Stored data entries:

Segment Open

-- ==== Sys2Proof/Machine/Engines.lean ====
section
/-! DEFINITION. Machine/Engines.lean: expert tables, the GROUPED_OP and SFU_PASS descriptors, the life of a group on an engine or Special
Function Unit position, and what their failures do (chapters 9 and 10, R162, R163). -/

namespace Sys2Proof.Machine

/-! ### Reading structures when a descriptor starts -/

/-- Why a descriptor does not start its work: malformed at an offset, a fault of an access, or another completion. -/
inductive Stop where
  | bad (detail : Nat)
  | fault (f : XFault)
  | code (code detail : Nat)
  deriving DecidableEq, Repr

/-- A check that makes the descriptor malformed. -/
def need (ok : Bool) (detail : Nat) : Except Stop Unit := if ok then .ok () else .error (.bad detail)

/-- A read of memory as part of a start. -/
def State.get (s : State) (c va n : Nat) : Except Stop (List Byte) :=
  match s.vread 0 c va n with
  | .ok bs => .ok bs
  | .error f => .error (.fault f)

/-- The 64-bit words of a structure. -/
def State.getWords (s : State) (c va n : Nat) : Except Stop (List Nat) := (s.get c va (8 * n)).map (bytesWords n)

/-- A tensor descriptor whose malformedness is reported at `detail`. -/
def State.getTensor (s : State) (c va detail : Nat) : Except Stop Tensor :=
  match s.readTensor c va with
  | .ok t => .ok t
  | .error .malformed => .error (.bad detail)
  | .error (.fault f) => .error (.fault f)

/-- Whether a pair of formats is accepted (R260). -/
def pairOk (a b : Nat) : Bool :=
  let plain := fun (f : Nat) => decide (1 ≤ f) && decide (f ≤ 6)
  plain a && plain b && (fmtInteger a == fmtInteger b || (fmtInteger a && b == fmtBf16) || (fmtInteger b && a == fmtBf16))

/-- Word `i` of a structure. -/
def wordAt (ws : List Nat) (i : Nat) : Nat := ws.getD i 0

/-- Whether a word has no bit outside `used`. -/
def onlyBits (w used : Nat) : Bool := (rsvByte w used).isNone

/-- The entry at `va`, valid for an input of format `fa` and width `d`, or malformed at 16 (R263, R264, R275). -/
def State.getExpert (s : State) (c va fa d : Nat) : Except Stop Expert := do
  need (va % 64 == 0) 16
  let ws ← s.getWords c va 8
  let w4 := wordAt ws 4
  need (onlyBits w4 0xFFFFFFFFFF00FF01 && onlyBits (wordAt ws 5) 0xFFFFFFFF && wordAt ws 6 == 0 && wordAt ws 7 == 0) 16
  let wIn ← s.getTensor c (wordAt ws 0) 16
  let wOut ← if wordAt ws 1 = 0 then pure none else (s.getTensor c (wordAt ws 1) 16).map some
  let e : Expert :=
    { addr := va, wIn := wIn, wOut := wOut, bIn := wordAt ws 2, bOut := wordAt ws 3, sliceIn := bitsOf w4 48 16,
      sliceOut := bitsOf w4 32 16, inter := bitsOf w4 24 8, act := bitsOf w4 8 8, gated := bitAt w4 0, scale := wordAt ws 5 }
  let ranked := fun (t : Tensor) (sl : Nat) => (t.rank == 2 && sl == 0) || (t.rank == 3 && decide (sl < s.extentInner t 2))
  need (ranked wIn e.sliceIn) 16
  need (s.kIn e == d && (!e.gated || s.rIn e % 2 == 0)) 16
  need (decide (s.kIn e ≤ 65536) && decide (s.fWidth e ≤ 65536) && decide (s.ow e ≤ 65536)) 16
  match wOut with
  | some t =>
    need (ranked t e.sliceOut && s.extentInner t 0 == s.fWidth e) 16
    need (decide (4 ≤ e.inter) && decide (e.inter ≤ 6) && pairOk e.inter t.format) 16
  | none => need (e.inter == 0 && e.sliceOut == 0) 16
  need (pairOk fa wIn.format && f32Fin e.scale && decide (e.act ≤ 0x0A)) 16
  need (e.bIn % 4 == 0 && e.bOut % 4 == 0) 16
  return e

/-- The first byte of a weight lies on a bank die that reads FAILED: the access faults when the descriptor starts (R75, R159). -/
def State.checkHome (s : State) (c va : Nat) : Except Stop Unit :=
  match s.xlate 0 c va .read with
  | .ok _ => .ok ()
  | .error f => if f.reason = 9 then .error (.fault f) else .ok ()

/-- The row pitch of the intermediate region (R266): the largest F of the entries of the table's rows, at the widest intermediate format
(assumption 25). -/
def State.irowOf (s : State) (es : List Expert) : Nat :=
  let two := es.filter (fun e => e.wOut.isSome)
  let f := (es.map s.fWidth).foldl max 0
  let ib := (two.map (fun e => fmtBits e.inter / 8)).foldl max 0
  64 * ceilDiv (f * ib) 64

/-- A static malformed condition and a check that read memory: the lower DETAIL stands (R100). -/
def withStatic {α : Type} (st : Option Nat) (dyn : Except Stop α) : Except Stop α :=
  match st, dyn with
  | none, r => r
  | some d, .error (.bad e) => .error (.bad (min d e))
  | some d, _ => .error (.bad d)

Segment Closed

Exercise directions:
Retype the records above, but only those lines that fall between the line containing "f => .error (.fault f)" and the line containing "sliceOut := bitsOf", with both of those lines included, exactly as written.

Output below:
  | .error f => .error (.fault f)

/-- The 64-bit words of a structure. -/
def State.getWords (s : State) (c va n : Nat) : Except Stop (List Nat) := (s.get c va (8 * n)).map (bytesWords n)

/-- A tensor descriptor whose malformedness is reported at `detail`. -/
def State.getTensor (s : State) (c va detail : Nat) : Except Stop Tensor :=
  match s.readTensor c va with
  | .ok t => .ok t
  | .error .malformed => .error (.bad detail)
  | .error (.fault f) => .error (.fault f)

/-- Whether a pair of formats is accepted (R260). -/
def pairOk (a b : Nat) : Bool :=
  let plain := fun (f : Nat) => decide (1 ≤ f) && decide (f ≤ 6)
  plain a && plain b && (fmtInteger a == fmtInteger b || (fmtInteger a && b == fmtBf16) || (fmtInteger b && a == fmtBf16))

/-- Word `i` of a structure. -/
def wordAt (ws : List Nat) (i : Nat) : Nat := ws.getD i 0

/-- Whether a word has no bit outside `used`. -/
def onlyBits (w used : Nat) : Bool := (rsvByte w used).isNone

/-- The entry at `va`, valid for an input of format `fa` and width `d`, or malformed at 16 (R263, R264, R275). -/
def State.getExpert (s : State) (c va fa d : Nat) : Except Stop Expert := do
  need (va % 64 == 0) 16
  let ws ← s.getWords c va 8
  let w4 := wordAt ws 4
  need (onlyBits w4 0xFFFFFFFFFF00FF01 && onlyBits (wordAt ws 5) 0xFFFFFFFF && wordAt ws 6 == 0 && wordAt ws 7 == 0) 16
  let wIn ← s.getTensor c (wordAt ws 0) 16
  let wOut ← if wordAt ws 1 = 0 then pure none else (s.getTensor c (wordAt ws 1) 16).map some
  let e : Expert :=
    { addr := va, wIn := wIn, wOut := wOut, bIn := wordAt ws 2, bOut := wordAt ws 3, sliceIn := bitsOf w4 48 16,
      sliceOut := bitsOf w4 32 16, inter := bitsOf w4 24 8, act := bitsOf w4 8 8, gated := bitAt w4 0, scale := wordAt ws 5 }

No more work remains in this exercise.